Tesi etd-01212022-104624


Tipo di tesi
Tesi di laurea magistrale LM5
URN
etd-01212022-104624
Titolo
Valutazione retrospettiva delle principali complicazioni nel gatto nefropatico con sondino esofagostomico
Dipartimento
SCIENZE VETERINARIE
Corso di studi
MEDICINA VETERINARIA
Parole chiave
  • AKI
  • cat
  • CKD
  • complications
  • complicazioni
  • esophagostomy tube
  • feeding tube
  • FT
  • gatto
  • sondino esofagostomico
Data inizio appello
18/02/2022
Consultabilità
Tesi non consultabile
Riassunto (Inglese)
Riassunto (Italiano)
La presente tesi ha come oggetto di analisi la valutazione retrospettiva delle complicazioni intra e post-operatorie relative al sondino esofagostomico in gatti nefropatici.
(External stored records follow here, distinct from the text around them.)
/-- Compute the present unit from what it read (collective commands: see `Coll`). -/
def unitDo (w : Work) (g : Nat) (c : Cmd) : Work × Cmd :=
  let nxt := { c with unit := c.unit + 1, got := [], opened := false }
  match c.op with
  | .mma _ =>
    match takeMma c c.unit with
    | .error _ => (w, c)
    | .ok (inp, _) =>
      let P := mmaStep w g c inp
      (updEng P.w g (fun e => { e with prog := { e.prog with kgroup := c.unit + 1 } }), { nxt with flags := c.flags ||| P.st, win := P.win })
  | .mzero => ((accAll c.kc).foldl (fun w s => accZero w g c.kc s) w, nxt)
  | .mout rm nanm clr sc =>
    let (w, ps, st) := moutStep w g c rm nanm clr sc.toNat
    (w, { nxt with puts := ps, flags := c.flags ||| st })
  | .copy cv rm nanm =>
    let l := destStored c.kb c.unit
    if cv then
      let r := rmCopy rm.toNat
      let us := l.map (fun s => if r = .sr then drawWord c.s0 c.s1 (elemIndex c.kb s) else 0)
      let (ps, st) := putVals c.kb r nanm us l (cvVals c.ka (l.map (sameElem c.ka c.kb)) c.got)
      (w, { nxt with puts := ps, flags := c.flags ||| st })
    else
      let (n, w) := newNonce w
      (w, { nxt with puts := putMoved n (sameBlocks c.ka c.kb) c.ka c.kb l c.got })
  | .pack prune param =>
    let l := blockStored c.ka c.unit
    let codes := (l.zip c.got).map (fun p => codeOf c.ka p.1 p.2)
    let us := l.map (fun s => drawWord c.s0 c.s1 (elemIndex c.ka s))
    let (keep, sat) := packKeep (kFmt c.ka) prune param us codes
    let clamp := packCompares prune param && decide (kFmt c.ka = 0x01) && codes.any (· == 0x80)
    let bad := c.got.any (·.poison)
    let at_ := c.count
    let meta_ := if c.unit % 32 = 0 then
        [({ sp := keySp c.kb, ea := kMetaBase c.kb + 4 * (c.unit / 32), bytes := natLe 4 at_, poison := false, nib := 3 } : Put)]
      else []
    (w, { nxt with puts := meta_ ++ packPuts c.kb at_ keep bad, count := at_ + blockSize c.kb (keep.filterMap id).length
                   flags := c.flags ||| flagIf sat stSat ||| flagIf clamp stClamp })
  | .unpack =>
    let bs := groupBlocks c.ka c.unit
    let l := (bs.map (blockStored c.ka)).flatten
    match takeUnpack c with
    | .error _ => (w, c)
    | .ok (some got, _) =>
      (w, { nxt with puts := (l.zip got).map (fun p => putElem' c.kb p.1 (leNat p.2.bytes) p.2.poison) })
    | .ok (none, _) => (w, { nxt with puts := l.map (fun s => putElem' c.kb s 0 false), flags := c.flags ||| stFmterr })
  | .gather =>
    let (n, w) := newNonce w
    match c.got with
    | [] => (w, nxt)
    | i :: r =>
      let oor := flagIf (decide ((rowOf c.ka i).isNone) && decide (leNat i.bytes % 2 ^ 32 ≠ 0xFFFFFFFF)) stOor
      let ps := match rowOf c.ka i with
        | some t => rowPuts n c.ka c.kb c.unit (rowStored c.ka t) r
        | none => zeroRow c.kb c.unit
      (w, { nxt with puts := ps.map (fun p => { p with poison := p.poison || i.poison }), flags := c.flags ||| oor, count := c.unit + 1 })
  | .scatter =>
    let (n, w) := newNonce w
    match c.got with
    | [] => (w, nxt)
    | i :: r =>
      match rowOf c.kb i with
      | some t =>
        (w, { nxt with puts := (rowPuts n c.ka c.kb t (rowStored c.ka c.unit) r).map (fun p => { p with poison := p.poison || i.poison })
                       count := c.unit + 1 })
      | none =>
        (w, { nxt with flags := c.flags ||| flagIf (decide (leNat i.bytes % 2 ^ 32 ≠ 0xFFFFFFFF)) stOor, count := c.unit + 1 })
  | .fill v =>
    let s := elemStored c.kb c.unit
    let sc := if isMx (kFmt c.kb) && opensBlock s then [putScale c.kb s (bits v.toNat 15 8) false] else []
    (w, { nxt with puts := sc ++ [putElem' c.kb s (v.toNat % 2 ^ kBits c.kb) false] })
  | .stream _ false _ _ _ =>
    match c.got with
    | [] => (w, nxt)
    | x :: _ => (w, { nxt with toks := c.toks ++ streamToks c c.unit (codeOf c.ka (elemStored c.ka c.unit) x) })
  | _ => (w, nxt)

/-! ## The steps (R294) -/

def allQueues : List Queue := [.mq, .cq0, .cq1, .cq2, .cq3, .xq, .sr, .sw, .ms]

def isStream (c : Cmd) : Bool :=
  match c.op with
  | .stream .. => true
  | _ => false
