-- ==== Sys2Proof/Machine/Dispatch.lean ====
section
/-! DEFINITION. One arm per constructor of Instr: a direct call of its meaning, or a refusal by name. -/
namespace Sys2Proof.Machine
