/-- The register that an instruction writes, as accesses in flight name theirs (R81); none for x0. -/
def instrDest : Instr → Dest
  | .add _ d _ _ | .sub _ d _ _ | .and _ d _ _ | .or _ d _ _ | .xor _ d _ _ | .shl _ d _ _ | .shr _ d _ _ | .sar _ d _ _
  | .rol _ d _ _ | .ror _ d _ _ | .min _ d _ _ | .max _ d _ _ | .minu _ d _ _ | .maxu _ d _ _ | .slt _ d _ _ | .sltu _ d _ _
  | .seq _ d _ _ | .sne _ d _ _ | .addi _ d _ _ | .subi _ d _ _ | .andi _ d _ _ | .ori _ d _ _ | .xori _ d _ _ | .shli _ d _ _
  | .shri _ d _ _ | .sari _ d _ _ | .roli _ d _ _ | .rori _ d _ _ | .mini _ d _ _ | .maxi _ d _ _ | .minui _ d _ _
  | .maxui _ d _ _ | .slti _ d _ _ | .sltui _ d _ _ | .seqi _ d _ _ | .snei _ d _ _ | .mul _ d _ _ | .mulh _ d _ _
  | .mulhu _ d _ _ | .div _ d _ _ | .divu _ d _ _ | .rem _ d _ _ | .remu _ d _ _ | .clz _ d _ | .ctz _ d _ | .popc _ d _
  | .sextB _ d _ | .sextH _ d _ | .sextW _ d _ | .zextB _ d _ | .zextH _ d _ | .zextW _ d _ | .brev _ d _ | .movi _ d _
  | .movih _ d _ _ | .lea _ d _ _ _ | .leaRg _ d _ _ | .ldB _ d _ _ _ _ _ | .ldH _ d _ _ _ _ _ | .ldW _ d _ _ _ _ _
  | .ldD _ d _ _ _ _ _ | .vlaneGet _ _ d _ _ | .vlaneGetu _ _ d _ _ | .qinfo _ _ d _ | .mprog _ d | .mwait _ d
  | .copy _ _ true _ _ _ _ _ d | .copyMmaBundle _ _ true _ _ _ _ _ d _ _ _ _ | .cpwait _ d _ | .collwait _ d _ _
  | .amoAdd _ _ d _ _ _ _ _ | .amoAnd _ _ d _ _ _ _ _ | .amoOr _ _ d _ _ _ _ _ | .amoXor _ _ d _ _ _ _ _
  | .amoMin _ _ d _ _ _ _ _ | .amoMax _ _ d _ _ _ _ _ | .amoMinu _ _ d _ _ _ _ _ | .amoMaxu _ _ d _ _ _ _ _
  | .amoSwap _ _ d _ _ _ _ _ | .amoCas _ _ d _ _ _ _ _ _ | .amoFadd _ d _ _ _ _ _ | .amoBfadd _ d _ _ _ _ _
  | .waitmon _ _ d _ _ _ _ _ _ | .barJoin _ d _ _ | .barArrive _ d _ _ | .barWait _ d _ _ _ | .barArrwait _ d _ _
  | .barDrop _ d _ _ | .frenew _ d _ | .flife _ d _ | .fclaim _ d _ | .rdtick _ d | .rngNext _ d | .rngGet _ d _ | .cfgw _ d _
  | .cfgs _ d _ _ _ | .planeStat _ d _ | .recvvc _ d _ | .recvvcNb _ d _ | .waitvc _ d _ | .sprr _ d _ | .launch _ d _
  | .lwait _ d _ | .leaseGet _ d _ _ | .leaseRevoke _ d _ _ | .leaseRelease _ d _ _ | .retireBegin _ d _ | .holdSet _ d _ _
  | .holdRel _ d _ _ | .pctrRd _ d _ | .histRd _ d _ _ => xDest d
  | .vld _ d _ _ _ | .vgath _ d _ _ _ _ | .vadd _ _ d _ _ | .vsub _ _ d _ _ | .vand _ _ d _ _ | .vor _ _ d _ _
  | .vxor _ _ d _ _ | .vshl _ _ d _ _ | .vshr _ _ d _ _ | .vsar _ _ d _ _ | .vmin _ _ d _ _ | .vmax _ _ d _ _
  | .vminu _ _ d _ _ | .vmaxu _ _ d _ _ | .vmul _ _ d _ _ | .vmulh _ _ d _ _ | .vmulhu _ _ d _ _ | .vadds _ _ d _ _
  | .vsubs _ _ d _ _ | .vaddsu _ _ d _ _ | .vsubsu _ _ d _ _ | .vabs _ _ d _ | .vfadd _ _ _ d _ _ | .vfsub _ _ _ d _ _
  | .vfmul _ _ _ d _ _ | .vfmin _ _ d _ _ | .vfmax _ _ d _ _ | .vfabs _ _ d _ | .vfneg _ _ d _ | .vfma _ _ _ d _ _ _
  | .vfms _ _ _ d _ _ _ | .vfnma _ _ _ d _ _ _ | .vfnms _ _ _ d _ _ _ | .vrcp _ d _ | .vrsq _ d _ | .vexp2 _ d _
  | .vlog2 _ d _ | .vcmp _ _ _ d _ _ | .vsel _ _ d _ _ _ | .vcvt _ _ _ _ d _ _ | .vscan _ _ _ d _ _ | .vperm _ _ d _ _ _
  | .vbcastX _ _ d _ | .vbcastV _ _ d _ _ | .vlaneSet _ _ d _ _ | .vlaneIota _ _ d | .vldq _ d _ _ _ | .vldqAdv _ d _ _ _ => .v d.toNat
  | .vred _ _ _ d _ =>
    match d with
    | .x r => xDest r
    | .v r => .v r.toNat
  | .jal _ _ => .x 31
  | _ => .none

/-- Whether an earlier access of the task has still to write the register that the instruction writes: it waits, so that the writes
take effect in program order and each register read gets the value before the earlier instruction or the one it wrote (R81, R82).
(DEDUCED, log entry 13.) -/
def destBusy (T : Task) (i : Instr) : Bool := instrDest i != .none && T.fl.outs.any (fun o => o.dest == instrDest i)

/-- What holds an instruction back before it is looked at: a key or a register on its way. -/
def inFlight (T : Task) (i : Instr) : Bool := keyBusy T i || destBusy T i

/-! ## Control arrays used at issue (R424) -/

/-- The entry of a handle. -/
def handleUnit (w : Work) (h : QReg) : List CtlUnit := ((rq w h).map (fun e => CtlUnit.buf e.toNat)).toList

/-- The words of its glade's control arrays that an instruction reads when it issues: the keys it names, the entries of its handles,
the plane it acts on. A KLD and a KINV write their keys. -/
def ctlOf (w : Work) : Instr → List CtlUnit
  | .kld .. | .kinv .. => []
  | .qinfo _ _ _ h | .qadvC _ h _ _ | .qadvP _ h _ _ | .qwaitC _ h _ | .qwaitP _ h _ | .vldq _ _ h _ _ | .vldqAdv _ _ h _ _ | .vstq _ h _ _ _
  | .vstqAdv _ h _ _ _ => handleUnit w h
  | .planeRun _ p | .planeHalt _ p | .planeStat _ _ p | .planeClr _ p => [.plane p.toNat]
  | i => ((keysOf i).map (fun r => CtlUnit.key r.1.toNat))
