/-- R94 to R100, R225: SPRR below the privilege of its register raises PRIV with DETAIL 1, SPRW with DETAIL 2; STATUS waits for
the loads that can set FE, BARCNT for the barrier operations in flight (R84). DBGRSEL reads 0 and keeps its value without a valid
selection (R389). SPRR reads the task's, the partition's and the package's registers; SPRW of STATUS sets FE and
clears SAT and CLAMP where a 1 is written, of EPC and TVEC keeps bits 63 to 3, and of a read-only register does nothing. -/
def Obligations.SpecialRegisters : Prop :=
  ∀ (m : Marks) (d a : XReg) (spr : BitVec 12) (s : State), s.Settled →
    let n := spr.toNat
    let S := s.sys
    let P := s.part (if S.priv = 2 then s.ctl.psel else S.part)
    let v := s.x a
    let b := fun (x : Bool) (k : Nat) => if x = true then k else 0
    let quiet := ∀ o ∈ s.task.fl.outs, o.fe = false
    (S.priv = 0 ∧ 0x140 ≤ n ∨ S.priv < 2 ∧ (0x280 ≤ n ∨ 0x188 ≤ n ∧ n ≤ 0x18C) →
      exec (.sprr m d spr) s = .next (s.trapped m 2 0 (wordOf (.sprr m d spr)) 1)) ∧
    (S.priv = 0 → 0x100 ≤ n → exec (.sprw m spr a) s = .next (s.trapped m 2 0 (wordOf (.sprw m spr a)) 2)) ∧
    (S.priv < 2 → (0x200 ≤ n ∨ n ∈ [0x108, 0x109, 0x10A, 0x10B, 0x188, 0x189, 0x18A, 0x18B, 0x18C, 0x190, 0x191, 0x192, 0x1C0,
        0x1C1, 0x1C5, 0x1E1, 0x1F0, 0x1F1, 0x1F3, 0x1F4, 0x1F5, 0x1F6, 0x1F7]) →
      exec (.sprw m spr a) s = .next (s.trapped m 2 0 (wordOf (.sprw m spr a)) 2)) ∧
    (¬quiet → exec (.sprr m d 0) s = .next (s.waits m) ∧ exec (.sprw m 0 a) s = .next (s.waits m)) ∧
    (quiet → exec (.sprr m d 0) s = .next (s.wroteX m d (BitVec.ofNat 64
      (S.priv * 256 + b S.inh 128 + b S.clamp 4 + b S.sat 2 + b S.fe 1)))) ∧
    (∀ p ∈ [(0x010#12, S.epc), (0x011, S.ecause), (0x012, S.eaddr), (0x013, S.eval), (0x014, S.tvec), (0x015, S.estat),
        (0x020, S.crd), (0x021, S.shape), (0x022, BitVec.ofNat 64 (S.part * 2 ^ 32 + S.launch)),
        (0x028, (s.regs.loops.head?).getD 0), (0x029, BitVec.ofNat 64 s.regs.loops.length), (0x040, BitVec.ofNat 64 s.ctl.tick),
        (0x041, s.regs.rng0), (0x042, s.regs.rng1), (0x102, BitVec.ofNat 64 ((s.part S.part).sched.next % 2 ^ 32))],
      exec (.sprr m d p.1) s = .next (s.wroteX m d p.2)) ∧
    exec (.sprr m d 0x043) s = .next (if resultsPending s.task = true then s.waits m
      else s.wroteX m d (BitVec.ofNat 64 s.task.fl.bars.length)) ∧
    (1 ≤ S.priv → ∀ p ∈ [(0x140#12, P.sched.ptroot), (0x141, P.sched.pvbase), (0x142, P.sched.pvlen), (0x180, P.trap.evbase),
        (0x182, P.trap.evhead), (0x183, P.trap.evtail), (0x184, P.trap.evbell), (0x1C0, P.ten.pgroves), (0x1C1, P.ten.pkeys),
        (0x1D3, P.ten.mbhead), (0x1E1, BitVec.ofNat 64 (Tab.getD s.ctl.links.scval s.ctl.links.scsel.toNat 0)), (0x1F0, s.ctl.links.pkgid), (0x249, BitVec.ofNat 64 s.ctl.power.tthr)],
      exec (.sprr m d p.1) s = .next (s.wroteX m d p.2)) ∧
    (S.priv = 2 → ∀ p ∈ [(0x188#12, s.ctl.mring.base), (0x18A, s.ctl.mring.head), (0x284, (s.ctl.boot.meas.toList[0]?).getD 0),
        (0x298, s.ctl.sec.nonce0), (0x2AC, s.ctl.sec.mptroot), (0x301, s.ctl.dbg.sel),
        (0x306, if (dbgTask s.ctl).isSome then s.ctl.dbg.rsel else 0)],
      exec (.sprr m d p.1) s = .next (s.wroteX m d p.2)) ∧
    (quiet → exec (.sprw m 0 a) s = .next (s.edited m (fun T => { T with sys := { T.sys with
      fe := v.getLsbD 0, sat := T.sys.sat && !v.getLsbD 1, clamp := T.sys.clamp && !v.getLsbD 2 } }))) ∧
    exec (.sprw m 0x010 a) s = .next (s.edited m (fun T => { T with sys := { T.sys with epc := v &&& ~~~7#64 } })) ∧
    exec (.sprw m 0x014 a) s = .next (s.edited m (fun T => { T with sys := { T.sys with tvec := v &&& ~~~7#64 } })) ∧
    exec (.sprw m 0x041 a) s = .next (s.edited m (fun T => { T with regs := { T.regs with rng0 := v } })) ∧
    exec (.sprw m 0x042 a) s = .next (s.edited m (fun T => { T with regs := { T.regs with rng1 := v } })) ∧
    (∀ r ∈ [0x011#12, 0x012, 0x013, 0x015, 0x020, 0x021, 0x022, 0x029, 0x040, 0x043],
      exec (.sprw m r a) s = .next (s.edited m (fun T => T))) ∧
    (1 ≤ S.priv →
      (∃ u, exec (.sprw m 0x140 a) s = .next u ∧ u.pc = s.pc + 8 ∧ u.regs = s.regs ∧ u.mem = s.mem ∧
        (u.part (if S.priv = 2 then s.ctl.psel else S.part)).sched.ptroot = (v &&& 0x000FFFFFFFFF0000)) ∧
      (∃ u, exec (.sprw m 0x182 a) s = .next u ∧ u.pc = s.pc + 8 ∧ u.regs = s.regs ∧ u.mem = s.mem ∧
        (u.part (if S.priv = 2 then s.ctl.psel else S.part)).trap.evhead = (v &&& 0xFFFFFFFF))) ∧
    (S.priv = 2 →
      (∃ u, exec (.sprw m 0x10B a) s = .next u ∧ u.pc = s.pc + 8 ∧ u.regs = s.regs ∧ u.mem = s.mem ∧
        u.ctl.psel = v.toNat % 32) ∧
      (∃ u, exec (.sprw m 0x249 a) s = .next u ∧ u.pc = s.pc + 8 ∧ u.regs = s.regs ∧ u.mem = s.mem ∧
        u.ctl.power.tthr = Nat.min 94 (Nat.max 70 (v.toNat % 256))) ∧
      (∃ u, exec (.sprw m 0x1E1 a) s = .next u ∧ u.pc = s.pc + 8 ∧ u.regs = s.regs ∧ u.mem = s.mem ∧
        Tab.getD u.ctl.links.scval s.ctl.links.scsel.toNat 0 = v.toNat % 8) ∧
      (∃ u, exec (.sprw m 0x306 a) s = .next u ∧ u.pc = s.pc + 8 ∧ u.regs = s.regs ∧ u.mem = s.mem ∧
        u.ctl.dbg.rsel = if (dbgTask s.ctl).isSome then v &&& 0x0FFF8FFF else s.ctl.dbg.rsel) ∧
      (∃ u, exec (.sprw m 0x10A a) s = .next u ∧ u.pc = s.pc + 8 ∧ u.regs = s.regs ∧ u.mem = s.mem ∧
        (u.part s.ctl.psel).sched.quantum = Nat.max 50000 (v.toNat % 2 ^ 32)))

/-- R227, R229, R372 to R374, R431: these instructions raise PRIV with DETAIL 0 below their privilege. A lease operation answers
1 for a launch that is not RUNNING or PREEMPTED, 2 for a missing extent, 3 for one in the wrong state; REVOKE marks the
extent, GET takes the pages' present leaves, RELEASE ends the launch with status 4 and CAUSE 0x05. INVPG drops the cached
translations of the page; RETIRE.BEGIN starts a retirement or answers 1, 2 or 3; HOLD.SET and HOLD.REL set and clear the hold
of an arc or an inbound buffer. REVOKE is not ready while an access that has passed a bridge is not performed whole, nor GET while its
walk waits (R436). That each is one step, and what RELEASE does, is the model's choice, log entries 24 and 26. -/
def Obligations.PrivilegedOperations : Prop :=
  ∀ (m : Marks) (d a b : XReg) (big : Bool) (s : State), s.Settled →
    let p := if s.sys.priv = 2 then s.ctl.psel else s.sys.part
    let n := (s.x a).toNat
    let i := (s.x b).toNat
    let target := fun (l : Launch) (e : Extent) => s.launch p n = some l ∧ (l.st = .running ∨ l.st = .preempted) ∧ l.exts[i]? = some e
    let code := fun (c : Nat) => s.wroteX m d (BitVec.ofNat 64 c)
    let extentIs := fun (u : State) (e : Extent) => ∃ l, u.launch p n = some l ∧ l.exts[i]? = some e
    let size := if big = true then 2 ^ 28 else 2 ^ 16
    let lo := (s.x a).toNat / size * size
    let R := s.ctl.repair
    let live := liveCount s.ctl
    let g := n % 256
    let arc := i % 8192
    let hold := fun (on : Bool) => if on = true then Instr.holdSet m d a b else .holdRel m d a b
    (s.sys.priv = 0 → ∀ j ∈ [Instr.leaseGet m d a b, .leaseRevoke m d a b, .leaseRelease m d a b, .invpg m a b big],
      exec j s = .next (s.trapped m 2 0 (wordOf j) 0)) ∧
    (s.sys.priv < 2 → ∀ j ∈ [Instr.retireBegin m d a, .holdSet m d a b, .holdRel m d a b],
      exec j s = .next (s.trapped m 2 0 (wordOf j) 0)) ∧
    (0 < s.sys.priv → revokeWaits s.ctl p n i = true → exec (.leaseRevoke m d a b) s = .next (s.waits m)) ∧
    (0 < s.sys.priv → ∀ j ∈ [Instr.leaseGet m d a b, .leaseRevoke m d a b, .leaseRelease m d a b],
      (j = .leaseRevoke m d a b → revokeWaits s.ctl p n i = false) →
      ((∀ l, s.launch p n = some l → l.st ≠ .running ∧ l.st ≠ .preempted) → exec j s = .next (code 1)) ∧
      (∀ l, s.launch p n = some l → (l.st = .running ∨ l.st = .preempted) → l.exts[i]? = none → exec j s = .next (code 2))) ∧
    (0 < s.sys.priv → ∀ l e, target l e →
      (e.revoked = true → revokeWaits s.ctl p n i = false → exec (.leaseRevoke m d a b) s = .next (code 3)) ∧
      (e.revoked = false → exec (.leaseGet m d a b) s = .next (code 3) ∧ exec (.leaseRelease m d a b) s = .next (code 3)) ∧
      (e.revoked = false → revokeWaits s.ctl p n i = false → ∃ u, exec (.leaseRevoke m d a b) s = .next u ∧ u.pc = s.pc + 8 ∧ u.mem = s.mem ∧
        (d ≠ 0 → u.x d = 0) ∧ (∀ j, j ≠ d → u.x j = s.x j) ∧ extentIs u { e with revoked := true }) ∧
      (e.revoked = true → l.st = .running → ∃ u, exec (.leaseRelease m d a b) s = .next u ∧ u.pc = s.pc + 8 ∧ u.mem = s.mem ∧
        (d ≠ 0 → u.x d = 0) ∧ (∀ j, j ≠ d → u.x j = s.x j) ∧
        u.launch p n = some { l with st := .ending, endWith := 4, cause := 5, stopping := true }) ∧
      (e.revoked = true → ∀ r va, (walkSpan (Work.start s) p e.perm e.pages e.va).1 = .error (some (r, va)) →
        ∃ u, exec (.leaseGet m d a b) s = .next u ∧ u.pc = s.pc + 8 ∧ (d ≠ 0 → u.x d = BitVec.ofNat 64 (4 + r * 256)) ∧
          (u.part p).sched.lfva = BitVec.ofNat 64 va ∧ extentIs u e) ∧
      (e.revoked = true → (walkSpan (Work.start s) p e.perm e.pages e.va).1 = .error none →
        ∃ u, exec (.leaseGet m d a b) s = .next u ∧ u.task = s.task ∧ extentIs u e ∧ u.ctl.model.issuing = 3) ∧
      (e.revoked = true → ∀ ls, (walkSpan (Work.start s) p e.perm e.pages e.va).1 = .ok ls → (runsOf (ls.map (·.toNat))).length = 1 →
        let f := ((ls.map (·.toNat))[0]?).getD 0
        ∃ u, exec (.leaseGet m d a b) s = .next u ∧ u.pc = s.pc + 8 ∧ (d ≠ 0 → u.x d = 0) ∧
          extentIs u { e with pa := pteAddr f, indexed := false, keyid := pteKey f, tier := pteTier f, revoked := false })) ∧
    (0 < s.sys.priv → ∃ u, exec (.invpg m a b big) s = .next u ∧ u.pc = s.pc + 8 ∧ u.regs = s.regs ∧ u.mem = s.mem ∧
      ∀ k, (∀ x ∈ (u.gladeAt k).tlb, x.part = some i → x.va * 2 ^ x.size + 2 ^ x.size ≤ lo ∨ lo + size ≤ x.va * 2 ^ x.size) ∧
        ∀ x ∈ (s.gladeAt k).tlb, x.part ≠ some i → x ∈ (u.gladeAt k).tlb) ∧
    (s.sys.priv = 2 →
      (R.phaseAct = true → exec (.retireBegin m d a) s = .next (code 1)) ∧
      (R.phaseAct = false → 11 < n ∨ R.live.testBit n = false → exec (.retireBegin m d a) s = .next (code 2)) ∧
      (R.phaseAct = false → n ≤ 11 → R.live.testBit n = true → live = 1 → exec (.retireBegin m d a) s = .next (code 3)) ∧
      (R.phaseAct = false → n ≤ 11 → R.live.testBit n = true → live ≠ 1 →
        ∃ u, exec (.retireBegin m d a) s = .next u ∧ u.pc = s.pc + 8 ∧ u.mem = s.mem ∧ (d ≠ 0 → u.x d = 0) ∧
          u.ctl.repair = { R with phase := (R.phase + 1) % 2 ^ 32, phaseAct := true, frontier := (live - 1) * 49152, rstate := true
                                  rstack := n, copying := none })) ∧
    (s.sys.priv = 2 → ∀ on,
      (arc.testBit 12 = true → ∃ u, exec (hold on) s = .next u ∧ u.pc = s.pc + 8 ∧ u.mem = s.mem ∧
        vcBuf u.ctl g (arc % 32) = { vcBuf s.ctl g (arc % 32) with hold := on }) ∧
      (arc.testBit 12 = false → (arcPorts (planeOf s.ctl g (arc % 4)))[arc / 4 % 1024]? = none →
        ∃ u, exec (hold on) s = .next u ∧ u.pc = s.pc + 8 ∧ u.mem = s.mem ∧ (d ≠ 0 → u.x d = 1)) ∧
      (∀ e j, arc.testBit 12 = false → (arcPorts (planeOf s.ctl g (arc % 4)))[arc / 4 % 1024]? = some (e, j) →
        ∃ u, exec (hold on) s = .next u ∧ u.pc = s.pc + 8 ∧ u.mem = s.mem ∧
          arcOf (planeOf u.ctl g (arc % 4)) e j = { arcOf (planeOf s.ctl g (arc % 4)) e j with hold := on }))
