-- ==== Sys2Proof/Laws/PerInstr.lean ====
section
/-! SUPPORT. The lemmas per instruction: what the encoder writes, the decoder reads back. -/
namespace Sys2Proof.Laws.RoundTrip

/-- A well-formed instruction is read back from its words. -/
def Statement (i : Instr) : Prop := i.wf = true → ∀ n, decode (wordsOf i n).1 (wordsOf i n).2 = .ok i

theorem wf_ok {i : Instr} (h : i.wf = true) : i.ok2 = true ∧ i.ok3 = true ∧ i.ok4 = true := by
  simp only [Instr.wf, Bool.and_eq_true] at h
  exact ⟨h.1.1.2, h.1.2, h.2⟩

theorem single {i : Instr} {w : Word} (he : encode i = [w])
    (h : i.ok2 = true → i.ok3 = true → i.ok4 = true → ∀ n, decode w n = .ok i) : Statement i := by
  intro hw n
  obtain ⟨h2, h3, h4⟩ := wf_ok hw
  rw [wordsOf, he]
  exact h h2 h3 h4 n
Al fine di dimostrare la ridotta incidenza di complicanze e la relativa sicurezza nell’utilizzo di tale strumento, in questo studio vengono analizzati i dati disponibili di 44 gatti nefropatici con sondino esofagostomico presentati presso il Dipartimento di Scienze Veterinarie dell’Università di Pisa. In seguito ad una valutazione dell’incidenza delle complicazioni (54,5% totali; 18,2% intra-operatorie; 45% post-operatorie) e della loro gravità (87% minori; 13% maggiori), i soggetti in studio sono stati divisi in un Gruppo Complicazioni (GC) e un Gruppo Non Complicazioni (GNC) al fine di mettere in luce dati significativamente differenti tra i due gruppi e la loro correlazione con la presenza o meno di complicazioni, allo scopo di individuare i fattori di rischio per lo sviluppo delle stesse. Tali fattori di rischio sono risultati essere: l’età superiore a 10 anni, un grado di disidratazione del 5-8%, le cause di nefropatia diverse dalle forme tossico/infettive e ostruttive, l’applicazione di una terapia antibiotica nel post-operatorio, in particolare con l’utilizzo di principi attivi appartenenti alla famiglia delle penicilline e infine il posizionamento del sondino prima del settimo spazio intercostale e oltre l’ottavo. In conclusione, questo studio evidenzia la ridotta gravità delle complicazioni relative alla sonda esofagostomica, l’assenza di eutanasie secondarie ad esse e la semplicità dell’intervento, dimostrando che non ci sono i giusti presupposti per limitare l’uso di questo strumento che rappresenta un’importante mezzo di supporto per soggetti con anoressia secondaria ad insufficienza renale.